Stored dataset items
☆ ☆ ☆ ☆

-- ==== Sys2Proof/Machine/Profile.lean ====
section
/-! DEFINITION. What a protocol profile means: its levels (R123, R124, R235), its checksum verdict (R149), its typed decoding
(R152), its well-formedness (R111), and the lookup of START (R282). -/

namespace Sys2Proof

/-- The value of a formula over the bits `v`. -/
def BitFormula.eval (v : Nat → Bool) : BitFormula → Bool
  | .const b => b
  | .bit i => v i
  | .xor p q => Bool.xor (p.eval v) (q.eval v)
  | .and p q => p.eval v && q.eval v

/-- The active clock level, `k_on` of R235. -/
def Profile.clkOn (p : Profile) : Bool := p.clockEdgePolarity.act

/-- Chip-select level `x` is asserted (R123). -/
def Profile.asserted (p : Profile) (x : Bool) : Bool := x == p.csActiveLevel

/-- Clock level `x` is active (R124). -/
def Profile.active (p : Profile) (x : Bool) : Bool := x == p.clkOn

/-- The arrival bits of a complete frame, `V = RAW[0..N-1]` of R149. -/
def Profile.frame (p : Profile) (raw : FrameBits) : FrameBits := firstBits raw p.frameBitCount

/-- The checksum verdict on the arrival bits `v` (R149): with no rule every frame passes. -/
def Profile.checksumPasses (p : Profile) (v : FrameBits) : Bool :=
  match p.checksumRule with
  | none => true
  | some ck => ck.eval fun i => v.getLsbD i

/-- `P.decode(f, raw) ≠ None`: the pattern of field `f` is recognised. The boolean fields are never unrecognised (R152). -/
def Profile.recognises (p : Profile) (f : FieldId) (raw : Word64) : Bool :=
  match f with
  | .currentTemperature => p.recognisesCurrentTemperature.eval fun i => raw.getLsbD i
  | .targetTemperature => p.recognisesTargetTemperature.eval fun i => raw.getLsbD i
  | .errorCode => p.recognisesErrorCode.eval fun i => raw.getLsbD i
  | .displayText => p.recognisesDisplayText.eval fun i => raw.getLsbD i
  | .heating | .filter | .bubbles | .jets | .locked | .power | .error => true

/-- The typed value of a recognised pattern (R152): fixed for the boolean fields, OPEN for the others. -/
def Profile.typedValue (p : Profile) (f : FieldId) (raw : Word64) : FieldValue :=
  match f with
  | .currentTemperature => .celsius (Config.decodeCelsius p.decodeRule .currentTemperature raw)
  | .targetTemperature => .celsius (Config.decodeCelsius p.decodeRule .targetTemperature raw)
  | .errorCode => .code (Config.decodeErrorCode p.decodeRule raw)
  | .displayText => .text (Config.decodeText p.decodeRule raw)
  | .heating | .filter | .bubbles | .jets | .locked | .power | .error => .flag (raw == 1)

/-- `P.decode(f, raw)` (R152). It never raises: an unrecognised pattern gives none (R318). -/
def Profile.decode (p : Profile) (f : FieldId) (raw : Word64) : Option FieldValue :=
  if p.recognises f raw then some (p.typedValue f raw) else none

/-- A bit list is a code of R110: 1 to `MAX_CODE_BITS` bits. -/
def codeLengthOk (c : List Bool) : Bool := 1 ≤ c.length && c.length ≤ Config.maxCodeBits

/-- A timing field is 1 to 2^32 - 1 ticks (R110). -/
def ticksOk (n : Nat) : Bool := 1 ≤ n && n ≤ 2 ^ 32 - 1

/-- The place of one field is as R111 asks. -/
def Profile.fieldOk (p : Profile) (f : FieldId) : Bool :=
  match p.fieldOffsets.get f with
  | none => true
  | some (o, w) => 1 ≤ w && w ≤ Config.maxFieldBits && o + w ≤ p.frameBitCount && (!f.isFlag || w == 1)

/-- The code of one button is as R111 asks. -/
def Profile.buttonOk (p : Profile) (b : ButtonId) : Bool :=
  match p.buttonCode.get b with
  | none => true
  | some c => codeLengthOk c

/-- The profile is well-formed (R111). -/
def Profile.wf (p : Profile) : Bool :=
  1 ≤ p.frameBitCount && p.frameBitCount ≤ Config.maxFrameBits
    && FieldId.all.all p.fieldOk
    && ButtonId.all.all p.buttonOk
    && codeLengthOk p.keepaliveCode
    && ticksOk p.tLead && ticksOk p.tHalf && ticksOk p.tLag && ticksOk p.idleGap && ticksOk p.deliveryTimeout
    && ticksOk p.maxHold && ticksOk p.hibernateTimeout

/-- `PROFILE_TABLE(t, m)` for a topology code: none for the reserved code 3 (R281, R282). -/
def lookupProfile (t : BitVec 2) (m : BitVec 8) : Option Profile :=
  match BusTopology.ofCode t with
  | none => none
  | some topo => Config.profileTable topo m

/-- The profile START accepts for the pair (t, m), none where START fails (R282, R284). -/
def startProfile (t : BitVec 2) (m : BitVec 8) : Option Profile :=
  match lookupProfile t m with
  | none => none
  | some p => if p.wf then some p else none

end Sys2Proof
end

☆ ☆ ☆ ☆

■ WHAT YOU NEED TO DO
Only one stretch of the entries above is wanted: the lines from the one containing "v) (q.eval v)" through the one containing "frame passes. -/". Please reproduce it exactly.

■ TASK RESULT
  | .xor p q => Bool.xor (p.eval v) (q.eval v)
  | .and p q => p.eval v && q.eval v

/-- The active clock level, `k_on` of R235. -/
def Profile.clkOn (p : Profile) : Bool := p.clockEdgePolarity.act

/-- Chip-select level `x` is asserted (R123). -/
def Profile.asserted (p : Profile) (x : Bool) : Bool := x == p.csActiveLevel

/-- Clock level `x` is active (R124). -/
def Profile.active (p : Profile) (x : Bool) : Bool := x == p.clkOn

/-- The arrival bits of a complete frame, `V = RAW[0..N-1]` of R149. -/
def Profile.frame (p : Profile) (raw : FrameBits) : FrameBits := firstBits raw p.frameBitCount

/-- The checksum verdict on the arrival bits `v` (R149): with no rule every frame passes. -/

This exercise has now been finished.